Sleek with stylish production and a timely concept, this thriller never quite reaches its potential and would have been much better as an episode of an old Twilight Zone or Black Mirror.
In Latency, Hana (Sasha Luss), is two things: a professional gamer who is so good that companies send her products to test for them and an agoraphobic who is deathly afraid to leave her messy, dimly lit apartment (on which, we are reminded, she owes back rent).
She has one friend (Jen, Aleix Ren) who drops in occasionally with take out food, but mainly Hana is at her computer alone, day and night, zig-zagging her way through digital worlds and games that are still pre-release.
One day, a game company rep calls and asks her to try out a yet to be released AI game. It’s a new one that is so sophisticated, it can be calibrated to her brain…uh oh. With her help, wearing a futuristic headset, the game learns Hana’s fears, memories and peculiarities.


Soon, the already freaked out by agoraphobia young lady loses track of what’s real life and what’s part of this most realistic of games. Is it helping her hone her skills so that she can win a big online tournament coming up—or, like in other man vs. machine movies, is it taking over the store, as it were?
It’s a fine story idea, but it takes way too long to get to the good bits – way too much time showing us the tortured way that Hana has to force herself to open the door for a package delivery, her friend, or a little girl from down the hall, who calls from outside?
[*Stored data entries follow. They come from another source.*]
-- ==== Sys2Proof/Machine/Slots.lean ====
section
/-!
DEFINITION. Sys2Proof/Machine/Slots.lean: enabling a block, the quiesce handshake, and what a block does when it becomes disabled
(R22, R23, R32, R33 and each chapter's enable rule).
-/
namespace Sys2Proof.Machine
open Sys2Proof

/-! ### Enable -/

/-- The pixel timing of R372 or the link bandwidth of R371 refuse the enable of a display. -/
def State.dispRefuses (s : State) (d : Nat) : Bool :=
  let b : Blk := .display d
  let h := [s.rd b R.DISP_H.active, s.rd b R.DISP_H.front, s.rd b R.DISP_H.sync, s.rd b R.DISP_H.back]
  let v := [s.rd b R.DISP_V.active, s.rd b R.DISP_V.front, s.rd b R.DISP_V.sync, s.rd b R.DISP_V.back]
  let pclk := s.rd b R.DISP_LINK.pclk_khz
  let bpp := if s.flag b R.DISP_LINK.bpc10 then 30 else 24
  let lanes := 2 ^ s.rd b R.DISP_LINK.lanes
  -- main-link rates in kb/s
  let rate := match s.rd b R.DISP_LINK.rate with | 0 => 1620000 | 1 => 2700000 | 2 => 5400000 | _ => 8100000
  decide (s.rd b R.DISP_LINK.lanes = 3) || decide (lanes * rate * 8 < pclk * bpp * 10)
    || (h ++ v).any (fun n => decide (n = 0)) || decide (3840 < s.rd b R.DISP_H.active) || decide (2160 < s.rd b R.DISP_V.active)

/-- The block becomes enabled. -/
def markEnabled (b : Blk) (s : State) : State := s.wr b R.BLOCK_STATUS.enabled 1

/-- The enable of block `b` is refused: what each chapter's enable rule tests. -/
def State.enableRefuses (s : State) : Blk → Bool
  | .timebase => s.tbRefuses
  | .tdc => s.tdcRefuses
  | .clocks => decide (10 < s.rd .clocks R.CLK_SPREAD.core_spread)
  | .housekeeping => s.hkRefuses
  | .display d => s.dispRefuses d
  | .dram c => s.dramRefuses c
  | .txg g => s.txConflict (Fin.ofNat 16 g)
  | .core i => s.coreRefuses i
  | .filt i => s.chainRefuses (Fin.ofNat 17 i) || s.xfRefuses (Fin.ofNat 17 i) || s.chanRefuses (Fin.ofNat 17 i)
  | .trig i => s.trigRefuses (Fin.ofNat 17 i)
  | .records i => s.recsRefuse (Fin.ofNat 17 i) || s.synRefuses (Fin.ofNat 17 i)
  | .trigbus | .check | .rxg _ | .placement | .depot | .dma | .dmaRings _ | .queue => false
  | .global | .muster | .observe | .auth | .chan => true

/-- What a refused enable shows; each part of a slot that refuses says so (R101, R122, R202). -/
def enableRefused (b : Blk) (s : State) : State :=
  match b with
  | .timebase | .tdc | .clocks | .housekeeping => s.wr b R.BLOCK_STATUS.fault 1
  | .display _ => s.fault b R.DISP_EVENTS.cfg_invalid
  | .dram _ => s.fault b R.DRAM_FAULT.cfg_invalid
  | .txg _ => s.wr b R.TXG_STATUS.pll_conflict 1
  | .core _ => s.fault b R.CORE_FAULT.cfg_invalid
  | .filt i =>
    let s1 := s.when (s.chainRefuses (Fin.ofNat 17 i)) (fun s => s.fault b R.FILT_FAULT.cfg_invalid)
    let s2 := s1.when (s.xfRefuses (Fin.ofNat 17 i)) (fun s => s.fault b R.XF_FAULT.cfg_invalid)
    s2.when (s.chanRefuses (Fin.ofNat 17 i)) (fun s => s.fault .chan (R.CHAN_FAULT.cfg_invalid i))
  | .trig _ => s.fault b R.TRIG_FAULT.cfg_invalid
  | .records i =>
    let s1 := s.when (s.recsRefuse (Fin.ofNat 17 i)) (fun s => s.fault b R.REC_FAULT.cfg_invalid)
    s1.when (s.synRefuses (Fin.ofNat 17 i)) (fun s => s.fault b R.SYN_FAULT.cfg_invalid)
  | .trigbus | .check | .rxg _ | .placement | .depot | .dma | .dmaRings _ | .queue | .global | .muster | .observe | .auth | .chan => s

/-- What block `b` does when it becomes enabled. -/
def enableStart (b : Blk) (s : State) : State :=
  match b with
  | .trigbus => tbusEnable s
  | .clocks => if s.rd b R.CLK_SPREAD.core_spread = s.clk.spread then s else placeCause 7 (s.rd b R.CLK_CORE.freq) s
  | .check => loadSeeds s
  | .display _ => s.wr b R.DISP_STATUS.state 1
  | .dram c => drainMem (Fin.ofNat 8 c) s
  | .rxg g => rxgEnable (Fin.ofNat 16 g) s
  | .txg g => txgEnable (Fin.ofNat 16 g) s
  | .core i => coreStart (Fin.ofNat 17 i) s
  | .filt i =>
    let n : Fin 17 := Fin.ofNat 17 i
    chanEnable n (xfEnable n (chainEnable n s))
  | .trig i => trigEnable (Fin.ofNat 17 i) s
  | .records i =>
    let n : Fin 17 := Fin.ofNat 17 i
    synEnable n (recsEnable n s)
  | .timebase | .tdc | .housekeeping | .placement | .depot | .dma | .dmaRings _ | .queue | .global | .muster | .observe | .auth
  | .chan => s

/-- What enabling a block checks and does; RECORDS shows the shortest relay delay first (R216). -/
def enableBody (b : Blk) (s : State) : State :=
  let s := match b with
    | .records i => showRelayMin (Fin.ofNat 17 i) s
    | _ => s
  if s.enableRefuses b then enableRefused b s else enableStart b (markEnabled b s)

/-- BLOCK_CTRL.enable is written 1 (R32): a quiescing block is enabled after its acknowledgement; a wedged one not at all. -/
def enableBlk (b : Blk) (s : State) : State :=
  if b.alwaysOn then s
  else if s.flag b R.BLOCK_STATUS.wedged then lockedWrite b s
  else
    let s := s.wr b R.BLOCK_CTRL.enable 1
    if s.enabled b then s else enableBody b s

/-! ### Quiesce (R22) -/

/-- Some declaration is in a state that keeps the check units on (R369). -/
def State.declsLive (s : State) : Bool :=
  (List.range 128).any (fun e =>
    let st := s.declWord e 0 / 2 ^ 8 % 8
    decide (st = 1) || decide (st = 2) || decide (st = 3) || decide (st = 5))

/-- A DRAM channel defers its quiesce during phases 1 to 3 of a retraining. -/
def State.dramDefers (s : State) (c : Nat) : Bool :=
  let p := s.rd (.dram c) R.DRAM_STATUS.phase
  decide (1 ≤ p) && decide (p ≤ 3)

/-- BLOCK_CTRL.enable is written 0: an enabled block is asked to quiesce. -/
def requestQuiesce (b : Blk) (s : State) : State :=
  if b.alwaysOn then s
  else if s.flag b R.BLOCK_STATUS.wedged || (decide (b = .check) && s.declsLive) then lockedWrite b s
  else
    let s := s.wr b R.BLOCK_CTRL.enable 0
    if !s.enabled b || s.flag b R.BLOCK_STATUS.quiescing then s else
    let s := setQuiescedAt b (some ⟨s.tim.raw, if s.domRuns b.dom then none else some s.tim.raw⟩)
      (s.wr b R.BLOCK_STATUS.quiescing 1)
    match b with
    | .core i => s.coreInt i 10
    | .rxg g => rxgDisable (Fin.ofNat 16 g) s
    | .dma => ringsStop (List.finRange 256) s
    | .dmaRings k => ringsStop (slotRings k) s
    | .housekeeping => hkQuiesce s
    | .dram c => if s.dramDefers c then s.setDram (Fin.ofNat 8 c) { s.dram[Fin.ofNat 8 c] with deferredQuiesce := true } else s
    | _ => s

/-- Block `b` can acknowledge its quiesce: its clock runs, it has finished its caravan, row or cycle, and what it must drain has drained. -/
def State.canAck (s : State) (b : Blk) : Bool :=
  let since := (s.quiescedAt b).getD 0
  s.flag b R.BLOCK_STATUS.quiescing && !s.flag b R.BLOCK_STATUS.wedged && s.domRuns b.dom &&
    (match b with
    | .core i => decide (s.coreState i ≠ 1) && decide (s.coreState i ≠ 2)
    | .dram c => !(s.dram[Fin.ofNat 8 c]).deferredQuiesce
    | .dma => (List.finRange 256).all (fun r => !(s.ring r).stopping)
    | .dmaRings k => (slotRings k).all (fun r => !(s.ring r).stopping)
    | .queue => s.queue.recs.all (fun r => !r.reserved || (decide (r.phase = .granted) && decide (since + 50 * usUnits ≤ s.tim.raw)))
    | .filt i | .trig i => s.chainRests (s.chainOf (Fin.ofNat 17 i)) since
    | .records i => s.chainRests (s.chainOf (Fin.ofNat 17 i)) since && s.synRests (Fin.ofNat 17 i) since
    | .rxg g => !s.coreRuns || (s.rx[Fin.ofNat 16 g]).ferry.isEmpty
    | .txg g => !s.emitWaits (Fin.ofNat 16 g)
    | .trigbus => s.tbus.driving.isEmpty
    | .housekeeping => s.hkRests
    | _ => true)

/-- The queue engine becomes disabled (R203). -/
def queueDisable (s : State) : State :=
  let granted := s.queue.recs.filter (fun r => decide (r.phase = .granted) && decide (r.count = 0))
  let s := s.each granted (fun r st => match st.recOf r.q r.seq with | some x => abandon x 7 st | none => st)
  let s := s.each (s.queue.recs.filter Rec.waits) (fun r st => match st.recOf r.q r.seq with | some x => refuse x st | none => st)
  let dirty := s.queue.cache.flatMap (fun p => p.2.filter (·.dirty))
  let s := countWrites dirty.length (s.each dirty (fun w st => writeTable w.q w.ctx st))
  { s with queue := { s.queue with cache := s.queue.cache.map (fun p => (p.1, p.2.map (fun w => { w with dirty := false }))) } }

/-- A running ramp stops where it is (R384). -/
def abortRamp (s : State) : State :=
  let b : Blk := .clocks
  let f := s.coreFreqNow
  if s.rd b R.CLK_STATUS.ramp_state ≠ 1 ∧ s.rd b R.CLK_STATUS.ramp_state ≠ 2 then s else
  let s := setFreq f (s.wr b R.CLK_STATUS.ramp_state 0)
  let s := (s.wr b R.CLK_RAMP_CTRL.go 0).wr b R.CLK_RAMP_CTRL.last_status 0
  let s := { s.wr b R.CLK_STATUS.ramp_segment 0 with
    clk.ramp := []
    clk.relock := none }
  placeCause 7 f s

/-- What a block does when it becomes disabled; it still counts as enabled. -/
def disableBody (b : Blk) (s : State) : State :=
  match b with
  | .timebase => tbDisable s
  | .tdc => tdcDisable s
  | .trigbus => tbusDisable s
  | .clocks => abortRamp s
  | .depot => depotQuiesce s
  | .display d =>
    let s := s.wr b R.DISP_STATUS.state 0
    let s := s.each (List.range 4) (fun n st => st.wr b (R.LAYER_FERRY.level n) 0)
    { s with disp := s.disp.set (Fin.ofNat 2 d) { s.disp[Fin.ofNat 2 d] with ferry := [], late := [], pixels := [], raised := 0 } }
  | .dma => ringsStop (List.finRange 256) s
  | .dmaRings k => ringsStop (slotRings k) s
  | .queue => queueDisable s
  | .rxg g => rxgDisable (Fin.ofNat 16 g) s
  | .filt i =>
    let n : Fin 17 := Fin.ofNat 17 i
    tapEnd n (chainDisable n (chanDisable n (xfDisable n (drainFrames n s))))
  | .trig i => trigDisable (Fin.ofNat 17 i) s
  | .records i => synDisable (Fin.ofNat 17 i) (recsQuiesce (Fin.ofNat 17 i) s)
  | .dram c => s.setDram (Fin.ofNat 8 c) { s.dram[Fin.ofNat 8 c] with pending := [] }
  | .core i => tapEnd (Fin.ofNat 17 i) s
  | .txg _ | .check | .placement | .global | .muster | .observe | .auth | .housekeeping | .chan => s

/-- The block becomes disabled; it is enabled again at once if BLOCK_CTRL.enable has been written 1 meanwhile (R32). -/
def blkDisable (b : Blk) (s : State) : State :=
  let s := disableBody b s
  let s := setQuiescedAt b none ((s.wr b R.BLOCK_STATUS.enabled 0).wr b R.BLOCK_STATUS.quiescing 0)
  let s := match b with
    | .txg g => txgDisable (Fin.ofNat 16 g) s
    | _ => s
  if s.flag b R.BLOCK_CTRL.enable then enableBlk b s else s

/-- The slots of slice `i`, in the order in which a slice quiesces. -/
def sliceSlots (i : Nat) : List Blk := [.filt i, .trig i, .records i, .core i]

end Sys2Proof.Machine
end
When Latency finally gets up some momentum in the second half, the film has watered down some scares and falls short of being a great sci-fi thriller.
I was totally down for the movie in the beginning; the lighting and art production are quite classy for a B-movie, and Luss believably stares at a computer screen, or crawls toward the door. But it feels like an unrealized opportunity and needed more adrenaline jolts to sustain its run time (90 minutes).
But as a half hour episode of an anthology? Wow, it might’ve been very cool.
Latency is available On- Demand for streaming starting July 9th.